(Data for analysis)

-- ==== Sys2Proof/Machine/Script.lean ====
section
/-! DEFINITION. The script syntax of rule R80 and the pseudo-instructions of rule R81: what a host program is, and the
port accesses it stands for. -/

namespace Sys2Proof.Machine

/-- The registers a `wr` line names (rule R80). -/
inductive WrReg where
  | src
  | len
  | dst
  deriving DecidableEq, Repr

/-- The registers an `rd` line names (rule R80). -/
inductive RdReg where
  | status
  | src
  | len
  | dst
  | ecmd
  deriving DecidableEq, Repr

/-- One line of a script, "one port operation each" (rule R80). -/
inductive Line where
  | wr (r : WrReg) (v : Nat)
  | cmd (i : Instr)
  | rd (r : RdReg)
  deriving DecidableEq, Repr

/-- The register number of a `wr` line (rule R80). -/
def WrReg.number : WrReg → RegNum
  | .src => 2#3
  | .len => 3#3
  | .dst => 4#3

/-- The register number of an `rd` line (rule R80). -/
def RdReg.number : RdReg → RegNum
  | .status => 1#3
  | .src => 2#3
  | .len => 3#3
  | .dst => 4#3
  | .ecmd => 5#3

/-- The port access a line stands for; of a `wr` or `cmd` line, its encoding is the pair (register number, value)
(rule R80).  A `cmd` line is meant for a well-formed command (log 17). -/
def Line.op : Line → HostOp
  | .wr r v => .write r.number v
  | .cmd i => .write 0#3 (encode i).toNat
  | .rd r => .read r.number

/-- The pseudo-instructions of rule R81. -/
inductive Pseudo where
  | keccak256 (s n d : Nat)
  | absorbAt (s : Nat)
  | finalAt (s r : Nat)
  | squeezeTo (d : Nat)
  | f1600 (p : Nat)
  | roundSteps (i : Nat)
  deriving DecidableEq, Repr

/-- The expansions of rule R81.  They are meant for operands that an encoding admits: `roundSteps i` for `i` below
256 (log 17). -/
def Pseudo.expand : Pseudo → List Line
  | .keccak256 s n d => [.wr .src s, .wr .len n, .wr .dst d, .cmd .hash]
  | .absorbAt s => [.wr .src s, .cmd .absorb]
  | .finalAt s r => [.wr .src s, .wr .len r, .cmd .final]
  | .squeezeTo d => [.wr .dst d, .cmd .squeeze]
  | .f1600 p => [.wr .src p, .cmd .ldst, .cmd .permute, .wr .dst p, .cmd .stst]
  | .roundSteps i => [.cmd .theta, .cmd .rho, .cmd .pi, .cmd .chi, .cmd (.iota i)]

/-- The port accesses of a script, in order. -/
def scriptOps (lines : List Line) : List HostOp := lines.map Line.op

/-- HASH by the primitive commands (rule R122), for the operands `s`, `n`, `d` of the HASH. -/
def primitiveHash (s n d : Nat) : List Line :=
  [.cmd .init] ++
    ((List.range (n / 136)).flatMap fun b => Pseudo.expand (.absorbAt (s + 136 * b))) ++
    Pseudo.expand (.finalAt (s + 136 * (n / 136)) (n % 136)) ++
    Pseudo.expand (.squeezeTo d)

/-- The words of a line of text: what stands between blanks and commas (log 9). -/
def lineWords (text : List Char) : List (List Char) :=
  match text with
  | [] => []
  | c :: rest =>
    if c = ' ' ∨ c = ',' then lineWords rest
    else
      match rest with
      | [] => [[c]]
      | d :: _ =>
        if d = ' ' ∨ d = ',' then [c] :: lineWords rest
        else
          match lineWords rest with
          | [] => [[c]]
          | w :: ws => (c :: w) :: ws

/-- The value of a digit in the base `base`. -/
def digitValue (base : Nat) (c : Char) : Option Nat :=
  let v :=
    if '0'.toNat ≤ c.toNat ∧ c.toNat ≤ '9'.toNat then c.toNat - '0'.toNat
    else if 'A'.toNat ≤ c.toNat ∧ c.toNat ≤ 'F'.toNat then c.toNat - 'A'.toNat + 10
    else if 'a'.toNat ≤ c.toNat ∧ c.toNat ≤ 'f'.toNat then c.toNat - 'a'.toNat + 10
    else base
  if v < base then some v else none

/-- The natural that the digits write in the base `base`, after the digits already read as `acc`. -/
def digitsValue (base acc : Nat) (cs : List Char) : Option Nat :=
  match cs with
  | [] => some acc
  | c :: rest =>
    match digitValue base c with
    | none => none
    | some v => digitsValue base (base * acc + v) rest

/-- "Values are decimal or `0x` hexadecimal naturals" (rule R80). -/
def parseValue (cs : List Char) : Option Nat :=
  match cs with
  | [] => none
  | '0' :: 'x' :: d :: rest => digitsValue 16 0 (d :: rest)
  | c :: rest => digitsValue 10 0 (c :: rest)

/-- The format Z commands by their mnemonics, in upper case (rules R74, R80). -/
def mnemonicZ (w : List Char) : Option Instr :=
  if w = ['N', 'O', 'P'] then some .nop
  else if w = ['I', 'N', 'I', 'T'] then some .init
  else if w = ['A', 'B', 'S', 'O', 'R', 'B'] then some .absorb
  else if w = ['F', 'I', 'N', 'A', 'L'] then some .final
  else if w = ['S', 'Q', 'U', 'E', 'E', 'Z', 'E'] then some .squeeze
  else if w = ['H', 'A', 'S', 'H'] then some .hash
  else if w = ['L', 'D', 'S', 'T'] then some .ldst
  else if w = ['S', 'T', 'S', 'T'] then some .stst
  else if w = ['P', 'E', 'R', 'M', 'U', 'T', 'E'] then some .permute
  else if w = ['T', 'H', 'E', 'T', 'A'] then some .theta
  else if w = ['R', 'H', 'O'] then some .rho
  else if w = ['P', 'I'] then some .pi
  else if w = ['C', 'H', 'I'] then some .chi
  else none

/-- The format I commands by their mnemonics (rules R74, R80); an index that does not fit the field `arg` is no
command (log 17). -/
def mnemonicI (w : List Char) (arg : Nat) : Option Instr :=
  if 256 ≤ arg then none
  else if w = ['R', 'O', 'U', 'N', 'D'] then some (.round arg)
  else if w = ['I', 'O', 'T', 'A'] then some (.iota arg)
  else none

/-- The register of a `wr` line. -/
def wrRegOf (w : List Char) : Option WrReg :=
  if w = ['S', 'R', 'C'] then some .src
  else if w = ['L', 'E', 'N'] then some .len
  else if w = ['D', 'S', 'T'] then some .dst
  else none

/-- The register of an `rd` line. -/
def rdRegOf (w : List Char) : Option RdReg :=
  if w = ['S', 'T', 'A', 'T', 'U', 'S'] then some .status
  else if w = ['S', 'R', 'C'] then some .src
  else if w = ['L', 'E', 'N'] then some .len
  else if w = ['D', 'S', 'T'] then some .dst
  else if w = ['E', 'C', 'M', 'D'] then some .ecmd
  else none

/-- A pseudo-instruction by its name and operands (rule R81).  DESIGN CHOICE, log 17: `ROUNDSTEPS i` with `i` above
255 is refused, as `cmd IOTA i` is by `mnemonicI`, since its last line has no command word. -/
def pseudoOf (name : List Char) (args : List Nat) : Option Pseudo :=
  match args with
  | [a] =>
    if name = ['A', 'B', 'S', 'O', 'R', 'B', 'A', 'T'] then some (.absorbAt a)
    else if name = ['S', 'Q', 'U', 'E', 'E', 'Z', 'E', 'T', 'O'] then some (.squeezeTo a)
    else if name = ['F', '1', '6', '0', '0'] then some (.f1600 a)
    else if name = ['R', 'O', 'U', 'N', 'D', 'S', 'T', 'E', 'P', 'S'] ∧ a < 256 then some (.roundSteps a)
    else none
  | [a, b] => if name = ['F', 'I', 'N', 'A', 'L', 'A', 'T'] then some (.finalAt a b) else none
  | [a, b, c] => if name = ['K', 'E', 'C', 'C', 'A', 'K', '2', '5', '6'] then some (.keccak256 a b c) else none
  | _ => none

/-- The lines that one line of text stands for: one line of rule R80, or the expansion of a pseudo-instruction of
rule R81; `none` if it is neither. -/
def assembleWords (ws : List (List Char)) : Option (List Line) :=
  match ws with
  | [['w', 'r'], r, v] =>
    match wrRegOf r, parseValue v with
    | some r, some v => some [.wr r v]
    | _, _ => none
  | [['c', 'm', 'd'], m] => (mnemonicZ m).map fun i => [.cmd i]
  | [['c', 'm', 'd'], m, i] => ((parseValue i).bind (mnemonicI m)).map fun i => [.cmd i]
  | [['r', 'd'], r] => (rdRegOf r).map fun r => [.rd r]
  | name :: args => ((args.mapM parseValue).bind (pseudoOf name)).map Pseudo.expand
  | [] => none

/-- The assembler for one line of text (rules R80, R81). -/
def assemble (text : List Char) : Option (List Line) := assembleWords (lineWords text)

end Sys2Proof.Machine
end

(End Data for analysis)

Task:
Look through the entries above and find each line where the word "format" occurs; copy those lines.

Exercise result:
/-- The format Z commands by their mnemonics, in upper case (rules R74, R80). -/
/-- The format I commands by their mnemonics (rules R74, R80); an index that does not fit the field `arg` is no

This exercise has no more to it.